## EXERCISE REQUIREMENTS
For the entries that follow, restate word for word the line containing "I layout (R411). -/", the line containing "def execShrI (i", and every line that lies between them.

## SOURCE DATA
-- ==== Sys2Proof/Machine/Logic.lean ====
section
/-!
DEFINITION. Logic, shifts, bit counts, byte permutation and bit fields (R333 to R345, R348, R377, R411, R414, R416, R434, R435,
R454, R81).
-/
namespace Sys2Proof.Machine

/-- Funnel shifts (R377): `w` bits from {a, b}, the count modulo `w`. -/
def funnelL {w : Nat} (a b n : BitVec w) : BitVec w :=
  BitVec.ofNat w ((a.toNat * 2 ^ w + b.toNat) * 2 ^ (n.toNat % w) / 2 ^ w)
def funnelR {w : Nat} (a b n : BitVec w) : BitVec w :=
  BitVec.ofNat w ((a.toNat * 2 ^ w + b.toNat) / 2 ^ (n.toNat % w))
/-- Number of set bits (R414). -/
def popCount {w : Nat} (a : BitVec w) : BitVec w := BitVec.ofNat w (((upTo w).filter (fun i => a.getLsbD i)).length)
/-- Leading zero bits; w for zero (R348). -/
def leadZeros {w : Nat} (a : BitVec w) : BitVec w :=
  BitVec.ofNat w (((upTo w).find? (fun i => a.getLsbD (w - 1 - i))).getD w)
/-- Trailing zero bits; w for zero (R348). -/
def trailZeros {w : Nat} (a : BitVec w) : BitVec w := BitVec.ofNat w (((upTo w).find? (fun i => a.getLsbD i)).getD w)
/-- Bit i becomes bit w - 1 - i (R348). -/
def revBits {w : Nat} (a : BitVec w) : BitVec w :=
  BitVec.ofNat w ((upTo w).foldl (fun x i => if a.getLsbD (w - 1 - i) then x + 2 ^ i else x) 0)
/-- One result byte of `PRMT` from a control nibble and the 32-bit source (R416). -/
def prmtByte (a : W32) (q : Nat) : Nat :=
  let x := fieldN a (8 * (q % 4)) 8
  match q / 4 % 4 with
  | 0 => x
  | 1 => (revBits (BitVec.ofNat 8 x)).toNat
  | 2 => 0x00
  | _ => 0xFF
/-- `PRMT` to n result bytes (R416). -/
def prmt (n : Nat) (a b : W32) : Nat := ofBytes ((upTo n).map (fun i => BitVec.ofNat 8 (prmtByte a (fieldN b (4 * i) 4))))
/-- A length field, 0 meaning 32 (R344). -/
def fieldLen (l : BitVec 6) : Nat := if l = 0 then 32 else l.toNat
/-- `BFX` on one lane (R345). -/
def bitExtract (signed : Bool) (pos n : Nat) (a : W32) : W32 :=
  let x := BitVec.ofNat 32 (fieldN a pos n)
  if signed && bitN x (n - 1) then x ||| ~~~(BitVec.ofNat 32 (2 ^ n - 1)) else x
/-- `BFI` on one lane (R345). -/
def bitInsert (pos n : Nat) (a d : W32) : W32 :=
  let m : W32 := BitVec.ofNat 32 (2 ^ n - 1) <<< pos
  (d &&& ~~~m) ||| ((a <<< pos) &&& m)
/-- Shift amounts modulo the width (R435). -/
def shlMod {w : Nat} (a n : BitVec w) : BitVec w := a <<< (n.toNat % w)
def shrMod {w : Nat} (a n : BitVec w) : BitVec w := a >>> (n.toNat % w)
def sarMod {w : Nat} (a n : BitVec w) : BitVec w := a.sshiftRight (n.toNat % w)

/-- `AND`, R layout (R334). -/
def execAndR (c : BitVec 2) (b a d : BitVec 6) (s : State) : Host.Outcome State Fault Refusal :=
  floeOp (.andR c b a d) s (aluR false (fun x y _ => x &&& y) (fun x y _ => x &&& y) c b a d)
/-- `AND`, I layout (R334). -/
def execAndI (i : BitVec 9) (u : BitVec 1) (a d : BitVec 6) (s : State) : Host.Outcome State Fault Refusal :=
  floeOp (.andI i u a d) s (aluI (fun x y => x &&& y) (fun x y => x &&& y) i u a d)
/-- 16-bit `AND` (R81). -/
def execAnd16 (d : BitVec 6) (r : BitVec 5) (s : State) : Host.Outcome State Fault Refusal :=
  floeOp (.and16 d r) s (alu16 (fun x y => x &&& y) d r)
/-- `OR`, R layout (R411). -/
def execOrR (c : BitVec 2) (b a d : BitVec 6) (s : State) : Host.Outcome State Fault Refusal :=
  floeOp (.orR c b a d) s (aluR false (fun x y _ => x ||| y) (fun x y _ => x ||| y) c b a d)
/-- `OR`, I layout (R411). -/
def execOrI (i : BitVec 9) (u : BitVec 1) (a d : BitVec 6) (s : State) : Host.Outcome State Fault Refusal :=
  floeOp (.orI i u a d) s (aluI (fun x y => x ||| y) (fun x y => x ||| y) i u a d)
/-- 16-bit `OR` (R81). -/
def execOr16 (d : BitVec 6) (r : BitVec 5) (s : State) : Host.Outcome State Fault Refusal :=
  floeOp (.or16 d r) s (alu16 (fun x y => x ||| y) d r)
/-- `XOR`, R layout (R454). -/
def execXorR (c : BitVec 2) (b a d : BitVec 6) (s : State) : Host.Outcome State Fault Refusal :=
  floeOp (.xorR c b a d) s (aluR false (fun x y _ => x ^^^ y) (fun x y _ => x ^^^ y) c b a d)
/-- `XOR`, I layout (R454). -/
def execXorI (i : BitVec 9) (u : BitVec 1) (a d : BitVec 6) (s : State) : Host.Outcome State Fault Refusal :=
  floeOp (.xorI i u a d) s (aluI (fun x y => x ^^^ y) (fun x y => x ^^^ y) i u a d)
/-- 16-bit `XOR` (R81). -/
def execXor16 (d : BitVec 6) (r : BitVec 5) (s : State) : Host.Outcome State Fault Refusal :=
  floeOp (.xor16 d r) s (alu16 (fun x y => x ^^^ y) d r)
/-- `ANDN` (R334). -/
def execAndn (c : BitVec 2) (b a d : BitVec 6) (s : State) : Host.Outcome State Fault Refusal :=
  floeOp (.andn c b a d) s (aluR false (fun x y _ => x &&& ~~~y) (fun x y _ => x &&& ~~~y) c b a d)
/-- `SHL`, R layout (R435). -/
def execShlR (c : BitVec 2) (b a d : BitVec 6) (s : State) : Host.Outcome State Fault Refusal :=
  floeOp (.shlR c b a d) s (aluR false (fun x y _ => shlMod x y) (fun x y _ => shlMod x y) c b a d)
/-- `SHR`, R layout (R435). -/
def execShrR (c : BitVec 2) (b a d : BitVec 6) (s : State) : Host.Outcome State Fault Refusal :=
  floeOp (.shrR c b a d) s (aluR false (fun x y _ => shrMod x y) (fun x y _ => shrMod x y) c b a d)
/-- `SAR`, R layout (R435). -/
def execSarR (c : BitVec 2) (b a d : BitVec 6) (s : State) : Host.Outcome State Fault Refusal :=
  floeOp (.sarR c b a d) s (aluR false (fun x y _ => sarMod x y) (fun x y _ => sarMod x y) c b a d)
/-- `SHL`, I layout (R435). -/
def execShlI (i : BitVec 9) (u : BitVec 1) (a d : BitVec 6) (s : State) : Host.Outcome State Fault Refusal :=
  floeOp (.shlI i u a d) s (aluI shlMod shlMod i u a d)
/-- `SHR`, I layout (R435). -/
def execShrI (i : BitVec 9) (u : BitVec 1) (a d : BitVec 6) (s : State) : Host.Outcome State Fault Refusal :=
  floeOp (.shrI i u a d) s (aluI shrMod shrMod i u a d)
/-- `SAR`, I layout (R435). -/
def execSarI (i : BitVec 9) (u : BitVec 1) (a d : BitVec 6) (s : State) : Host.Outcome State Fault Refusal :=
  floeOp (.sarI i u a d) s (aluI sarMod sarMod i u a d)
/-- 16-bit `SHL` (R81). -/
def execShl16 (d : BitVec 6) (r : BitVec 5) (s : State) : Host.Outcome State Fault Refusal :=
  floeOp (.shl16 d r) s (alu16 shlMod d r)
/-- 16-bit `SHR` (R81). -/
def execShr16 (d : BitVec 6) (r : BitVec 5) (s : State) : Host.Outcome State Fault Refusal :=
  floeOp (.shr16 d r) s (alu16 shrMod d r)
/-- 16-bit `SAR` (R81). -/
def execSar16 (d : BitVec 6) (r : BitVec 5) (s : State) : Host.Outcome State Fault Refusal :=
  floeOp (.sar16 d r) s (alu16 sarMod d r)
/-- `FSHL`: the count is the old destination (R377). -/
def execFshl (c : BitVec 2) (b a d : BitVec 6) (s : State) : Host.Outcome State Fault Refusal :=
  floeOp (.fshl c b a d) s (aluR true funnelL funnelL c b a d)
/-- `FSHR`: the count is the old destination (R377). -/
def execFshr (c : BitVec 2) (b a d : BitVec 6) (s : State) : Host.Outcome State Fault Refusal :=
  floeOp (.fshr c b a d) s (aluR true funnelR funnelR c b a d)
/-- `POPC` (R414). -/
def execPopc (c : BitVec 2) (a d : BitVec 6) (s : State) : Host.Outcome State Fault Refusal :=
  floeOp (.popc c a d) s (aluR1 popCount popCount c a d)
/-- `CLZ` (R348). -/
def execClz (c : BitVec 2) (a d : BitVec 6) (s : State) : Host.Outcome State Fault Refusal :=
  floeOp (.clz c a d) s (aluR1 leadZeros leadZeros c a d)
/-- `CTZ` (R348). -/
def execCtz (c : BitVec 2) (a d : BitVec 6) (s : State) : Host.Outcome State Fault Refusal :=
  floeOp (.ctz c a d) s (aluR1 trailZeros trailZeros c a d)
/-- `BREV` (R348). -/
def execBrev (c : BitVec 2) (a d : BitVec 6) (s : State) : Host.Outcome State Fault Refusal :=
  floeOp (.brev c a d) s (aluR1 revBits revBits c a d)
/-- `PRMT`: 4 result bytes, or 8 in class 2 (R416). -/
def execPrmt (c : BitVec 2) (b a d : BitVec 6) (s : State) : Host.Outcome State Fault Refusal :=
  floeOp (.prmt c b a d) s (aluR false (fun x y _ => BitVec.ofNat 32 (prmt 4 x y))
    (fun x y _ => BitVec.ofNat 64 (prmt 8 (lo32 x) (lo32 y))) c b a d)
/-- `BFX` (R345). -/
def execBfx (g : BitVec 1) (l p a d : BitVec 6) (s : State) : Host.Outcome State Fault Refusal :=
  floeOp (.bfx g l p a d) s (vecOp [VGroup.one a] [VGroup.one d]
    (fun s k => [⟨d.toNat, k, bitExtract (g = 1) p.toNat (fieldLen l) (s.V a.toNat k)⟩]))
/-- `BFI` (R345). -/
def execBfi (l p a d : BitVec 6) (s : State) : Host.Outcome State Fault Refusal :=
  floeOp (.bfi l p a d) s (vecOp [VGroup.one a, VGroup.one d] [VGroup.one d]
    (fun s k => [⟨d.toNat, k, bitInsert p.toNat (fieldLen l) (s.V a.toNat k) (s.V d.toNat k)⟩]))

end Sys2Proof.Machine
end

## TASK OUTPUT
/-- `OR`, I layout (R411). -/
def execOrI (i : BitVec 9) (u : BitVec 1) (a d : BitVec 6) (s : State) : Host.Outcome State Fault Refusal :=
  floeOp (.orI i u a d) s (aluI (fun x y => x ||| y) (fun x y => x ||| y) i u a d)
/-- 16-bit `OR` (R81). -/
def execOr16 (d : BitVec 6) (r : BitVec 5) (s : State) : Host.Outcome State Fault Refusal :=
  floeOp (.or16 d r) s (alu16 (fun x y => x ||| y) d r)
/-- `XOR`, R layout (R454). -/
def execXorR (c : BitVec 2) (b a d : BitVec 6) (s : State) : Host.Outcome State Fault Refusal :=
  floeOp (.xorR c b a d) s (aluR false (fun x y _ => x ^^^ y) (fun x y _ => x ^^^ y) c b a d)
/-- `XOR`, I layout (R454). -/
def execXorI (i : BitVec 9) (u : BitVec 1) (a d : BitVec 6) (s : State) : Host.Outcome State Fault Refusal :=
  floeOp (.xorI i u a d) s (aluI (fun x y => x ^^^ y) (fun x y => x ^^^ y) i u a d)
/-- 16-bit `XOR` (R81). -/
def execXor16 (d : BitVec 6) (r : BitVec 5) (s : State) : Host.Outcome State Fault Refusal :=
  floeOp (.xor16 d r) s (alu16 (fun x y => x ^^^ y) d r)
/-- `ANDN` (R334). -/
def execAndn (c : BitVec 2) (b a d : BitVec 6) (s : State) : Host.Outcome State Fault Refusal :=
  floeOp (.andn c b a d) s (aluR false (fun x y _ => x &&& ~~~y) (fun x y _ => x &&& ~~~y) c b a d)
/-- `SHL`, R layout (R435). -/
def execShlR (c : BitVec 2) (b a d : BitVec 6) (s : State) : Host.Outcome State Fault Refusal :=
  floeOp (.shlR c b a d) s (aluR false (fun x y _ => shlMod x y) (fun x y _ => shlMod x y) c b a d)
/-- `SHR`, R layout (R435). -/
def execShrR (c : BitVec 2) (b a d : BitVec 6) (s : State) : Host.Outcome State Fault Refusal :=
  floeOp (.shrR c b a d) s (aluR false (fun x y _ => shrMod x y) (fun x y _ => shrMod x y) c b a d)
/-- `SAR`, R layout (R435). -/
def execSarR (c : BitVec 2) (b a d : BitVec 6) (s : State) : Host.Outcome State Fault Refusal :=
  floeOp (.sarR c b a d) s (aluR false (fun x y _ => sarMod x y) (fun x y _ => sarMod x y) c b a d)
/-- `SHL`, I layout (R435). -/
def execShlI (i : BitVec 9) (u : BitVec 1) (a d : BitVec 6) (s : State) : Host.Outcome State Fault Refusal :=
  floeOp (.shlI i u a d) s (aluI shlMod shlMod i u a d)
/-- `SHR`, I layout (R435). -/
def execShrI (i : BitVec 9) (u : BitVec 1) (a d : BitVec 6) (s : State) : Host.Outcome State Fault Refusal :=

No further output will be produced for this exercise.